Appendices and Recommendations
Appendix A details material technical conditions, including chemical composition and grain size for grades MFT8 to MFT10. It ensures raw materials provide the basis for achieving specified properties. Appendix B offers guidelines for processing hot-rolled wire into fasteners, recommending stabilization treatments to refine microstructure post-forming.
Recommendations include using controlled cooling to maintain fine grains, avoiding overheating that could coarsen structure. For optimal performance, integrate these with manufacturing best practices.
Soalan Lazim
- What is fine-grain non-quenched steel in this standard?
- It refers to steel processed via thermo-mechanical rolling to achieve fine ferrite grains, providing high strength without quenching and tempering, as defined in GB/T 3098.22-2009.
- How does this differ from quenched and tempered steel fasteners?
- Non-quenched types rely on micro-alloying and controlled cooling for properties, offering cost savings and better toughness, while quenched ones use heat treatment for hardness.
- What are the size limitations for these fasteners?

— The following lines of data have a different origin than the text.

theorem witness_PhaseGateRefuses :
    (Instr.iaqInit.issues = some .iaqInit ∧ Instr.iaqInit.operandsValid ∧ (ready 0 .nack 0).phase.toNat ≤ 4 ∧
      ¬phaseAllows .iaqInit (ready 0 .nack 0).phase) ∧
    (Instr.measureTest.issues = some .measureTest ∧ Instr.measureTest.operandsValid ∧ (ready 3 .nack 0).phase.toNat ≤ 4 ∧
      ¬phaseAllows .measureTest (ready 3 .nack 0).phase) ∧
    (Instr.getIaqBaseline.issues = some .getIaqBaseline ∧ Instr.getIaqBaseline.operandsValid ∧
      (ready 4 .nack 0).phase.toNat ≤ 4 ∧ ¬phaseAllows .getIaqBaseline (ready 4 .nack 0).phase) :=
  ⟨⟨rfl, trivial, by decide, by simp [phaseAllows, ready]⟩, ⟨rfl, trivial, by decide, by simp [phaseAllows, ready]⟩,
   ⟨rfl, trivial, by decide, by simp [phaseAllows, ready]⟩⟩

theorem witness_FeatureSetGateRefuses :
    (Instr.setTvocBaseline 0xFFFF).issues = some .setTvocBaseline ∧ gatedByFeatureSet .setTvocBaseline ∧
    (Instr.setTvocBaseline 0xFFFF).operandsValid ∧ (ready 2 .nack 10000).phase = 2 ∧
    ¬featureSetOpen (withFeatureSet 0x0020 (ready 2 .nack 10000)) ∧
    featureSetOpen (withFeatureSet 0x0021 (ready 2 .nack 10000)) ∧
    ∃ t, exec (.setTvocBaseline 0xFFFF) (withFeatureSet 0x0021 (ready 2 .nack 10000)) = .next t ∧ t.status = 0 :=
  ⟨rfl, .inr rfl, (by decide : (0x0000FFFF : BitVec 32).toNat < 2 ^ 16), rfl, fun h => absurd h.2 (by decide), ⟨rfl, by decide⟩,
   next_of_field (f := State.status) (by decide +kernel)⟩

theorem witness_EarlyReadIsRefused :
    ((flying .iaq 12000 12999 .nack).phase = 3 ∧ (flying .iaq 12000 12999 .nack).kind = .iaq ∧
      (BitVec.ofNat 64 (flying .iaq 12000 12999 .nack).env.now - (flying .iaq 12000 12999 .nack).tIssue).toNat <
        (flying .iaq 12000 12999 .nack).tWait.toNat) ∧
    ((flying .iaq 12000 13000 .nack).tWait.toNat ≤
        (BitVec.ofNat 64 (flying .iaq 12000 13000 .nack).env.now - (flying .iaq 12000 13000 .nack).tIssue).toNat ∧
      ∃ t, exec Kind.iaq.readRequest (flying .iaq 12000 13000 .nack) = .next t ∧ t.status = 0x0812) :=
  ⟨by decide, by decide, next_of_field (f := State.status) (by decide +kernel)⟩

theorem witness_IllegalPhaseFaults :
    5 ≤ (ready 5 .nack 0).phase.toNat ∧ 5 ≤ (ready 7 .nack 0).phase.toNat ∧
    Instr.probe.issues = some .getFeatureSet ∧ Instr.probe.operandsValid := ⟨by decide, by decide, rfl, trivial⟩

theorem witness_WaitPathHoldsTheWait :
    (flying .iaq 12000 1000 .nack).tIssue = BitVec.ofNat 64 (flying .iaq 12000 1000 .nack).env.now := by decide

theorem witness_ReadPathVerifiesEveryTriple :
    ((ready 2 (.bytes [0x80, 0x01, 0x93, 0x80, 0x02, 0xC0]) 0).cfg.catalog.entry .getIaqBaseline).nResp.val = 2 ∧
    readAnswers (ready 2 (.bytes [0x80, 0x01, 0x93, 0x80, 0x02, 0xC0]) 0) (.bytes [0x80, 0x01, 0x93, 0x80, 0x02, 0xC0]) ∧
    (∀ i < 2, badTriple [0x80, 0x01, 0x93, 0x80, 0x02, 0xC0] i = false) ∧
    badTriple [0x80, 0x01, 0x93, 0x80, 0x02, 0xC1] 1 = true ∧ (∀ j < 1, badTriple [0x80, 0x01, 0x93, 0x80, 0x02, 0xC1] j = false) :=
  ⟨rfl, rfl, by decide +kernel, by decide +kernel, by decide +kernel⟩

theorem witness_FailedWriteIsReported :
    Instr.measureIaq.issues = some .measureIaq ∧ Instr.measureIaq.operandsValid ∧ mayIssue .measureIaq (writing 2 .nack) ∧
    ((writing 2 .nack).cfg.catalog.entry .measureIaq).nArg.val = Instr.measureIaq.argCount ∧
    writeAnswers (writing 2 .nack) .nack ∧ writeAnswers (writing 2 .ioerr) .ioerr :=
  ⟨rfl, trivial, ⟨rfl, fun _ => ⟨rfl, by decide⟩⟩, rfl, rfl, rfl⟩

theorem witness_FailedReadIsReported :
    Instr.getIaqBaseline.issues = some .getIaqBaseline ∧
    (∀ k : Kind, Instr.getIaqBaseline ≠ k.measureRequest ∧ Instr.getIaqBaseline ≠ k.blockingRequest) ∧
    Instr.getIaqBaseline.operandsValid ∧ mayIssue .getIaqBaseline (ready 2 .nack 0) ∧
    countsAre (ready 2 .nack 0) .getIaqBaseline Instr.getIaqBaseline.argCount 2 ∧ writeAnswers (ready 2 .nack 0) .ack ∧
    readAnswers (ready 2 .nack 0) .nack ∧ readStatus 2 .nack ≠ 0 ∧ readStatus 2 (.bytes []) = 0x0824 ∧
    readStatus 2 (.bytes [0x80, 0x01, 0x93, 0x80, 0x02, 0xC1]) = 0x0913 :=
  ⟨rfl, by intro k; cases k <;> decide, trivial, ⟨rfl, fun _ => ⟨rfl, by decide⟩⟩, ⟨rfl, rfl⟩, rfl, rfl, by decide, by decide,
   by decide +kernel⟩

theorem witness_FailedMeasurementReadEndsIt :
    ((flying .tvoc 12000 13000 .ioerr).cfg.catalog.entry Kind.tvoc.cmd).nArg.val = 0 ∧
    ((flying .tvoc 12000 13000 .ioerr).cfg.catalog.entry Kind.tvoc.cmd).nResp.val = 2 ∧
    readAnswers (flying .tvoc 12000 13000 .ioerr) .ioerr ∧ readStatus 2 .ioerr ≠ 0 ∧
    ((flying .tvoc 12000 13000 .ioerr).phase = 3 ∧ (flying .tvoc 12000 13000 .ioerr).kind = .tvoc ∧
      waitElapsed (flying .tvoc 12000 13000 .ioerr) = true) ∧
    ((ready 2 .ioerr 12000).phase = 2 ∧ readAnswers (ready 2 .ioerr 12000) .ioerr ∧ writeAnswers (ready 2 .ioerr 12000) .ack) :=
  ⟨rfl, rfl, rfl, by decide, ⟨rfl, rfl, by decide⟩, rfl, rfl, rfl⟩

/-- For the statements about every next state: a request that completes, with its three calls. -/
theorem witness_exec_completes :
    ∃ t, exec .probe (ready 0 (.bytes [0x00, 0x22, 0x65]) 10000) = .next t ∧
      (newEvents (ready 0 (.bytes [0x00, 0x22, 0x65]) 10000) t).map (fun e => (e.isWrite, e.isSleep, e.isRead)) =
        [(true, false, false), (false, true, false), (false, false, true)] :=
  next_of_field (f := fun t =>
    (newEvents (ready 0 (.bytes [0x00, 0x22, 0x65]) 10000) t).map fun e => (e.isWrite, e.isSleep, e.isRead))
    (by decide +kernel)

/-- For the clauses about an error before any bus I/O: `AtMostOneExchange`, `BuffersHoldTheTransaction`, `ErrorsArePrecise`. -/
theorem witness_exec_is_refused :
    ∃ t, exec .iaqInit (ready 0 .nack 0) = .next t ∧
      (errKind t.status ≠ 0 ∧ errStage t.status = 0 ∧ newEvents (ready 0 .nack 0) t = []) := by
  obtain ⟨t, h, ht⟩ := next_of_field (r := exec .iaqInit (ready 0 .nack 0))
    (f := fun t => decide (errKind t.status ≠ 0 ∧ errStage t.status = 0 ∧ newEvents (ready 0 .nack 0) t = []))
    (v := true) (by decide +kernel)
  exact ⟨t, h, of_decide_eq_true ht⟩

/-- For the clauses about an error after the write: `ErrorsArePrecise`, `BuffersHoldTheTransaction`. -/
theorem witness_exec_fails_in_the_read :
    ∃ t, exec .readTvoc (flying .tvoc 12000 13000 (.bytes [0x01])) = .next t ∧ (t.status, t.phase, t.rxbuf) = (0x0824, 2, [0x01]) :=
  next_of_field (f := fun t => (t.status, t.phase, t.rxbuf)) (by decide +kernel)

/-- For the last clause of `PhaseFollowsTheTable`, and the last of `OnlyTheirRequestsWriteRegisters`. -/
theorem witness_PhaseFollowsTheTable :
    (ready 2 .nack 0).phase ≠ 3 ∧
    ∃ t, exec .measureRaw (ready 2 .nack 0) = .next t ∧ (t.phase, t.kind) = (3, .raw) :=
  ⟨by decide, next_of_field (f := fun t => (t.phase, t.kind)) (by decide +kernel)⟩

/-- For the other clauses of `OnlyTheirRequestsWriteRegisters`. -/
theorem witness_OnlyTheirRequestsWriteRegisters :
    (∃ t, exec .probe (withFeatureSet 0 (ready 0 (.bytes [0x00, 0x22, 0x65]) 10000)) = .next t ∧ t.fsReg = 0x0022) ∧
    (∃ t, exec (.setIaqBaseline 1 2) (ready 2 .nack 10000) = .next t ∧ (t.baseReg, t.baseValid) = (0x00010002, true)) ∧
    (∃ t, exec (.crcVerify 0x00008001 0x0093) (ready 0 .nack 0) = .next t ∧ t.b = true) :=
  ⟨next_of_field (f := State.fsReg) (by decide +kernel),
   next_of_field (f := fun t => (t.baseReg, t.baseValid)) (by decide +kernel),
   next_of_field (f := State.b) (by decide +kernel)⟩

/-- For both clauses of `OnlyTrafficWritesItsRegisters`. -/
theorem witness_OnlyTrafficWritesItsRegisters :
    ((ready 2 .nack 0).pendCmd ≠ .measureRaw ∧ (ready 2 .nack 0).crcReg ≠ 0xC0) ∧
    (∃ t, exec .measureRaw (ready 2 .nack 0) = .next t ∧ t.pendCmd = .measureRaw) ∧
    (∃ t, exec (.cmdSetIaqBaseline (some 0x8001) (some 0x8002)) (ready 2 .nack 10000) = .next t ∧ t.crcReg = 0xC0) :=
  ⟨by decide, next_of_field (f := State.pendCmd) (by decide +kernel), next_of_field (f := State.crcReg) (by decide +kernel)⟩

/-! The result statements: the gates, the counts and the answers are met together. -/

theorem witness_WireCommandsRunTheirExchange :
    (Instr.cmdGetIaqBaseline.wire = some (.getIaqBaseline, []) ∧
      mayIssue .getIaqBaseline (ready 2 (.bytes (triples [0x8001, 0x8002])) 10000) ∧
      countsAre (ready 2 (.bytes (triples [0x8001, 0x8002])) 10000) .getIaqBaseline 0 2 ∧
      writeAnswers (ready 2 (.bytes (triples [0x8001, 0x8002])) 10000) .ack ∧
      readAnswers (ready 2 (.bytes (triples [0x8001, 0x8002])) 10000) (.bytes (triples [0x8001, 0x8002]))) ∧
    ((Instr.cmdSetTvocBaseline (some 7)).wire = some (.setTvocBaseline, [7]) ∧ mayIssue .setTvocBaseline (ready 2 .nack 10000) ∧
      countsAre (ready 2 .nack 10000) .setTvocBaseline 1 0 ∧ writeAnswers (ready 2 .nack 10000) .ack) :=
  ⟨⟨rfl, ⟨rfl, fun _ => ⟨rfl, by decide⟩⟩, ⟨rfl, rfl⟩, rfl, rfl⟩, rfl, ⟨rfl, fun _ => ⟨rfl, by decide⟩⟩, ⟨rfl, rfl⟩, rfl⟩

/-- `ProbeReachesProbed` in phase 0, `FeatureSetVersionIsCached` in phase 1. -/
theorem witness_ProbeReachesProbed :
    (mayIssue .getFeatureSet (ready 0 (.bytes (triple 0x0022)) 10000) ∧
      countsAre (ready 0 (.bytes (triple 0x0022)) 10000) .getFeatureSet 0 1 ∧
      writeAnswers (ready 0 (.bytes (triple 0x0022)) 10000) .ack ∧
      readAnswers (ready 0 (.bytes (triple 0x0022)) 10000) (.bytes (triple 0x0022))) ∧
    mayIssue .getFeatureSet (ready 1 (.bytes (triple 0x0022)) 10000) :=
  ⟨⟨⟨.inl rfl, fun _ => ⟨rfl, by decide⟩⟩, ⟨rfl, rfl⟩, rfl, rfl⟩, .inr (.inl rfl), fun _ => ⟨rfl, by decide⟩⟩

theorem witness_SerialIdIsThreeWords :
    mayIssue .getSerialId (ready 0 (.bytes (triple 0 ++ triple 0x0123 ++ triple 0x4567)) 500) ∧
    countsAre (ready 0 (.bytes (triple 0 ++ triple 0x0123 ++ triple 0x4567)) 500) .getSerialId 0 3 ∧
    writeAnswers (ready 0 (.bytes (triple 0 ++ triple 0x0123 ++ triple 0x4567)) 500) .ack ∧
    readAnswers (ready 0 (.bytes (triple 0 ++ triple 0x0123 ++ triple 0x4567)) 500)
      (.bytes (triple 0 ++ triple 0x0123 ++ triple 0x4567)) :=
  ⟨⟨.inl rfl, fun _ => ⟨rfl, by decide⟩⟩, ⟨rfl, rfl⟩, rfl, rfl⟩
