/-! ### The commands (43_rsa R155 to R158, R161, R163) -/

/-- A primitive command with `X < N`, its exponent in window `w`: the power is below N, so it fits YWIN. -/
theorem primitive_completes {s : State} {i : Instr} {w : Window} (hc : s.cfg.Valid) (hx : intOf s .xwin < intOf s .nwin)
    (hexec : exec i s = .next (completeInt s (prim (intOf s .xwin) (intOf s w) (intOf s .nwin)))) :
    ∃ t, exec i s = .next t ∧ IntResult t (intOf s .xwin ^ intOf s w % intOf s .nwin) ∧ KeepsOperands s t ∧ t.env = s.env := by
  refine ⟨_, hexec, ?_, exec_keepsOperands hc hexec, completeInt_env s _⟩
  rw [prim_of_lt _ hx]
  exact intResult_completeInt hc ((Nat.mod_lt _ (by omega)).trans (intOf_lt s .nwin))

/-- Settles O37: both commands are the primitive with the exponent in EWIN. -/
theorem publicPrimitivesRaiseToE : Obligations.PublicPrimitivesRaiseToE := by
  rintro s i (rfl | rfl) hc hx <;> exact primitive_completes hc hx rfl

/-- Settles O38: both commands are the primitive with the exponent in DWIN. -/
theorem secretPrimitivesRaiseToD : Obligations.SecretPrimitivesRaiseToD := by
  rintro s i (rfl | rfl) hc hx <;> exact primitive_completes hc hx rfl

/-- Settles O41: the ciphertext has K octets, so it fits OBUF. -/
theorem encryptPutsTheCiphertextInObuf : Obligations.EncryptPutsTheCiphertextInObuf := by
  intro s seed hc hfit hdraw
  obtain ⟨em, hem, _⟩ := oaepEncode_operands hc hfit hdraw
  obtain ⟨ct, hct, hlen, hpow⟩ := rsaEncrypt_eq_pow (intOf s .ewin) hc (kOf_le s)
    (by rintro _ ⟨⟩; exact drawAnswer_length hdraw) hem
  have hexec : exec .encrypt s = .next (completeString (drawTaken s) (.ok ct)) := by
    rw [exec, execEncrypt, afterDraw_of_fits hfit, hdraw, hct]
  have hbuf : ct.length ≤ s.cfg.bmax := le_bmax_of_le_kOf hc (Nat.le_of_eq hlen)
  exact ⟨_, em, ct, hexec, hem, stringResult_completeString (s := drawTaken s) hc hbuf, hlen, hpow,
    exec_keepsOperands hc hexec, completeString_env _ _⟩

/-- Settles O42: the message is within the capacity, so it fits OBUF. -/
theorem decryptRecoversTheMessage : Obligations.DecryptRecoversTheMessage := by
  intro s m seed em hc hlen hlt hs hem hpow
  have hdec := rsaDecrypt_of_oaepEncode hc (kOf_le s) hs hem ((mbufString_length s).trans hlen) hlt hpow
  have hexec : exec .decrypt s = .next (completeString s (.ok m)) := by rw [exec, execDecrypt, hdec]
  have hfit : m.length + 2 * s.cfg.hlen + 2 ≤ kOf s := rsaDecrypt_length (one_le_hlen hc) hdec
  have hbuf : m.length ≤ s.cfg.bmax := le_bmax_of_le_kOf hc (by omega)
  exact ⟨_, hexec, stringResult_completeString hc hbuf, exec_keepsOperands hc hexec, completeString_env s _⟩

end Sys2Proof.Machine

/-! ## Proofs for 44_control -/

namespace Sys2Proof.Machine

/-! ### ISSUE and COMPLETE (44_control R181, R184, R187) -/

/-- A write of CMD while IDLE is ISSUE, whether or not the word is legal. -/
theorem hostWrite_cmd_idle {s : State} (hi : s.seq = .idle) (w : Word) : hostWrite s 0x0014 4 w = (.okay, issue s w) :=
  hostWrite_control (by omega) (by omega) (by rw [writeControl, if_neg (by simp [hi])])

theorem complete_of_decode {s : State} {i : Instr} (h : decode s.cmdr = some i) : complete s = exec i s := by
  rw [complete, h]

theorem complete_of_illegal {s : State} (h : decode s.cmdr = none) : complete s = .next (completeIllegal s) := by
  rw [complete, h]

/-- Settles O8: ISSUE is the CMD branch of a write while IDLE. -/
theorem issueLatchesTheWord : Obligations.IssueLatchesTheWord := fun _ w hi => hostWrite_cmd_idle hi w

/-- STATUS of a command in flight: BUSY and OPC, no code and no DONE. -/
theorem statusWord_issue_toNat (s : State) (w : Word) : (statusWord (issue s w)).toNat = 1 + (w.toNat % 256) * 2 ^ 16 := by
  rw [statusWord_toNat]
  simp [issue]

/-- Settles O9: the word goes through the same ISSUE, and COMPLETE finds no command in CMDR. -/
theorem illegalWordCompletesWithCodeSeven : Obligations.IllegalWordCompletesWithCodeSeven := by
  refine ⟨fun s w hi hw => ?_, ?_, ?_⟩
  · exact ⟨issue s w, hostWrite_cmd_idle hi w, rfl, statusWord_issue_toNat s w, complete_of_illegal hw⟩
  · exact ⟨_, _, hostWrite_cmd_idle rfl _, complete_of_illegal (by decide), by decide⟩
  · exact ⟨_, _, hostWrite_cmd_idle rfl _, complete_of_illegal (by decide), by decide⟩

/-- Settles O33: NOP is `finish` with code 0, and its word decodes to it. -/
theorem nopOnlyEnds : Obligations.NopOnlyEnds := by
  have hdec : decode 0x00000000#32 = some .nop := decode_encode .nop
  refine ⟨hdec, fun s => rfl, fun s t h => ?_, ?_⟩
  · cases h
    exact Bool.and_true s.ie
  · exact ⟨_, _, hostWrite_cmd_idle rfl _, complete_of_decode (i := .nop) hdec, by decide⟩

/-! ### Which event a step makes (44_control R180) -/

theorem step_of_agenda_nil {s : State} (h : s.env.agenda = []) : step s = coreMove s := by
  rw [step, nextStep, h]

theorem step_of_agenda_cons {s : State} {e : Event} {es : List Event} (h : s.env.agenda = e :: es) :
    step s = eventStep (dropEvent s) e := by
  rw [step, nextStep, h]

theorem coreMove_of_busy {s : State} (hb : s.seq = .busy) : coreMove s = complete s := by
  rw [coreMove, hb]

theorem coreMove_of_idle {s : State} (hi : s.seq = .idle) : coreMove s = .next s := by
  rw [coreMove, hi]

/-- A command word placed by the host's check is the one the next step completes, and what was on the agenda still comes after
it (log 11). -/
theorem step_placeCommand (s : State) (w : Word) : step (placeCommand s w) = complete (issue s w) := by
  cases h : s.env.agenda with
  | nil =>
    have hplaced : placeCommand s w = issue s w := by rw [placeCommand, h, coreFirst, ← h]; rfl
    rw [hplaced, step_of_agenda_nil (s := issue s w) h, coreMove_of_busy rfl]
  | cons e es =>
    have hfirst : (placeCommand s w).env.agenda = .coreTurn :: e :: es := by rw [placeCommand, h, coreFirst]
    have hdrop : dropEvent (placeCommand s w) = issue s w := by rw [dropEvent, hfirst, List.tail_cons, ← h]; rfl
    rw [step_of_agenda_cons hfirst, hdrop, eventStep, coreMove_of_busy rfl]

/-- Settles O6: the step's agenda, then the core's move by SEQ and by what CMDR decodes to. -/
theorem stepRunsDecodedCommand : Obligations.StepRunsDecodedCommand := by
  refine ⟨fun s e es h => step_of_agenda_cons h, fun s h => step_of_agenda_nil h, fun s i hb hd => ?_, fun s hb hd => ?_,
    fun s hi => coreMove_of_idle hi, fun s w i hw hd => ?_⟩
  · exact (coreMove_of_busy hb).trans (complete_of_decode hd)
  · exact (coreMove_of_busy hb).trans (complete_of_illegal hd)
  · rw [decodeTableWord, if_pos ⟨by omega, hw⟩] at hd
    rw [State.withFetchWord, Nat.mod_eq_of_lt hw, step_placeCommand]
    exact complete_of_decode hd

/-! ### Between ISSUE and COMPLETE (44_control R182) -/

theorem clearDone_of_not_done {s : State} (h : s.done = false) : clearDone s = s := by
  rw [clearDone, ← h]

/-- While BUSY the control block takes a write of CTRL only: IE, or the soft reset; there is no DONE to clear. -/
theorem writeControl_busy_cases {s : State} (hb : s.seq = .busy) (hd : s.done = false) {a : Nat} {v : Word} {r : Resp × State}
    (h : writeControl s a v = some r) :
    r.2 = s ∨ a = 0x000C ∧ r.2 = if v.getLsbD 1 then resetBlock s else { s with ie := v.getLsbD 0 } := by
  unfold writeControl at h
  split at h
  · refine .inr ⟨rfl, ?_⟩
    split at h
    · next hv =>
      cases h
      rw [if_pos hv]
    · next hv =>
      cases h
      rw [if_neg hv]
  · cases h
    exact .inl (by rw [clearDone_of_not_done hd, ite_self])
  · rw [if_pos hb] at h
    cases h
    exact .inl rfl
  · cases h

/-- The operand block begins at `0x0020` (20_memory R61). -/
theorem writeOperand_of_lt (s : State) {a : Nat} (ha : a < 0x0020) (v : Word) : writeOperand s a v = (.err, s) := by
  unfold writeOperand
  split
  case h_5 => rfl
  all_goals omega
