/-- A value queue (R19): the entries, head first, the pushes of this cycle, and the pops of this cycle. -/
structure VQueue where
  items : List QEntry
  staged : List QEntry
  popped : Nat
  deriving DecidableEq, Repr

/-- A row queue (q5 and q6 of R19). -/
structure RQueue where
  items : List Row
  staged : List Row
  popped : Nat
  deriving DecidableEq, Repr

/-- A token queue (R20): the count, the pushes of this cycle and the pops of this cycle. -/
structure Token where
  count : Nat
  staged : Nat
  popped : Nat
  deriving DecidableEq, Repr

/-- The kinds of wait, by WKIND of R336. -/
inductive WaitKind where
  | none | fwait | bwait | header | queueT | renq | taskPost
  deriving DecidableEq, Repr

/-- A CUT search or meeting (R102 to R105), with marker and consumer set; a search also with the header reached. -/
inductive CutState where
  | none
  | search (m : BitVec 10) (named : BitVec 3) (pos : Half)
  | meeting (m : BitVec 10) (named : BitVec 3) (pos : Half)
  deriving DecidableEq, Repr

/-- An instruction issued and not yet retired (R246): the ends of cycles up to that of its own retirement, the token pushes and ring pop due
then, the ring and slot whose counting its retirement waits for (R135), the profiles it needs, and whether a retirement has found a
token queue full (R20); `no` is its number among the units issued (R369), and `op` says that it is an array operation (1) or a
transform (2), whose record has its retirement actions (R336). -/
structure Flight where
  due : Nat
  pushM : BitVec 3
  ring : Option Nat
  after : Option (Nat × Nat)
  need : BitVec 5
  late : Bool
  no : Nat := 0
  op : Nat := 0
  deriving DecidableEq, Repr

/-- A result issued and not yet landed (R145, R190, R336 KIND 1, 2, 4 and 6; mask, configuration and gather writes have no KIND
there). -/
inductive Landing where
  | scalar (ix : Nat) (v : Word)
  | row (r : Nat) (enable : Row) (v : Row)
  | mask (ix : Nat) (enable : BitVec 1024) (v : BitVec 1024)
  | q6 (v : Row)
  | column (tile : Nat) (tsh : Word) (e : Nat) (next : Nat) (left : Nat) (a : Row)
  | shape (tile : Nat) (v : Word)
  | clean (tile : Nat)
  | bytes (ws : List (Nat × Byte))
  deriving DecidableEq, Repr

/-- A pipeline record: the stream of its instruction and its place in the order of issue of those in flight, live cycles to the landing
(R331), and what lands. -/
structure Pend where
  own : Stream
  ord : Nat
  due : Nat
  what : Landing
  deriving DecidableEq, Repr

/-- The time-loss class of a head on a cycle (R383). -/
inductive Loss where
  | issue | flag | engine | empty
  deriving DecidableEq, Repr

/-! ### A sequencer -/

/-- One sequencer of a context (R18, R336); `lb` names the block whose body, `lbuf`, stands in the loop buffer (R60), and `part` counts
the rows that a `gath.q` at its head has pushed (R146). -/
structure Seq where
  pc : Half
  hdr : Half
  hword : BitVec 32
  inBody : Bool
  rep : Nat
  reps : Nat
  regs : Table Word
  preds : Table Bool
  imem : Table Half
  iend : Half
  imldw : Bool
  lb : Option Half
  lbuf : List Half
  fetched : Nat
  wait : WaitKind
  waitRem : Nat
  stalled : Option Instr
  cut : CutState
  part : Nat
  flight : List Flight
  icnt : Nat
  blki : Nat
  loss : Loss
  waitsOn : List Nat
  deriving DecidableEq, Repr

/-- A cleared sequencer (R325); its instruction memory holds 0xFFFF (R46). (DESIGN CHOICE, log entry 10.) -/
def Seq.cleared : Seq :=
  { pc := 0, hdr := 0, hword := 0, inBody := false, rep := 0, reps := 0, regs := [], preds := [], imem := [], iend := 0,
    imldw := false, lb := none, lbuf := [], fetched := 0, wait := .none, waitRem := 0, stalled := none, cut := .none, part := 0, flight := [],
    icnt := 0, blki := 0, loss := .empty, waitsOn := [] }

/-! ### CTL's control registers and its atomic block -/

/-- A place where bytes lie: SCR of a core's live slice, cluster SRAM by key, or physical memory. -/
inductive Loc where
  | scr (off : Nat)
  | clus (key : Nat)
  | phys (pa : Nat)
  deriving DecidableEq, Repr

/-- An error held for a context (R336, R347); `now` marks one that is delivered on CTL's first live cycle and not only at a
report point. -/
structure HeldError where
  cause : Cause
  info : Word
  now : Bool
  deriving DecidableEq, Repr

/-- A page held by a command (R128, R313): its extent (0 source, 1 destination, 2 target, 3 and 4 of a snapshot), the address its
part begins at as the command names it, the physical address, and the size; the partition whose tables map it, with the leaf's
address there and its size (R311). -/
structure PageHold where
  ext : Nat
  va : Nat
  pa : Nat
  size : Nat
  own : Nat
  at_ : Nat
  room : Nat
  deriving DecidableEq, Repr

/-- A context that has begun in a slot of a domain's pool: what is aimed at one context follows it, and drops once it has ended (R402). -/
structure Aim where
  dom : Nat
  slot : Nat
  begun : Nat
  deriving DecidableEq, Repr

/-- The sources of a FLAG record (R371). -/
inductive FlagSource where
  | copy | flip | remote | encoder
  deriving DecidableEq, Repr

/-- An increment of a flag that is held (R378, R402), with the TIME and the stamps it carries (R262, R263). -/
structure Bump where
  flag : Nat
  time : Nat
  kv : Table Nat
  src : FlagSource
  deriving DecidableEq, Repr

/-- A command of the copy engine or the snapshot unit (R128, R129, R149, R338), from its enqueue to its completion; `vals` are its
destination, its source, and its operands B and C; `kept` are the source bytes of a command whose context has ended, when they lay
in that context's slice, and `keptBad` the lines of them that were uncorrectable; `id` tells the writes of one command from those of
another, and is 0 before the command is appended; `hit` says that a replay has the command completed, its entry still to be injected
(R389). -/
structure Command where
  instr : Instr
  vals : List Word
  len : Nat
  target : Word
  holds : List PageHold
  slot : Option (Nat × Nat)
  counted : Bool
  chained : Bool
  started : Bool
  moved : Table Bool
  status : Nat
  error : Option HeldError
  desc : List Word
  block : Nat
  written : Nat
  emitted : Nat
  landed : Bool
  kept : Option (List Byte)
  task : Option Aim
  keptBad : List Nat := []
  id : Nat := 0
  hit : Bool := false
  deriving DecidableEq, Repr

/-- A side effect buffered by an atomic block (R63). -/
inductive Buffered where
  | store (l : Loc) (bytes : List Byte)
  | push (q : Nat) (e : QEntry)
  | token (m : BitVec 3)
  | copy (cmd : Command)
  | cut (m : BitVec 10) (named : BitVec 3)
  deriving DecidableEq, Repr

- Applicable to nominal diameters 5 mm to 16 mm, with specific grades like 10.9F limited to studs and rods.
- How is impact toughness tested?
- Using Charpy V-notch at -20°C, requiring minimum 27 J for d=16 mm, to ensure performance in low temperatures.
- What common issues arise with surface defects?
- Defects like cracks or seams can reduce load capacity; the standard references GB/T 5779.1 for inspection and acceptance criteria.
- Can proof loads be adjusted for coatings?
- Yes, for hot-dip galvanized 6g/6az threads, reductions are per GB/T 5267.3 Appendix A to account for thickness effects.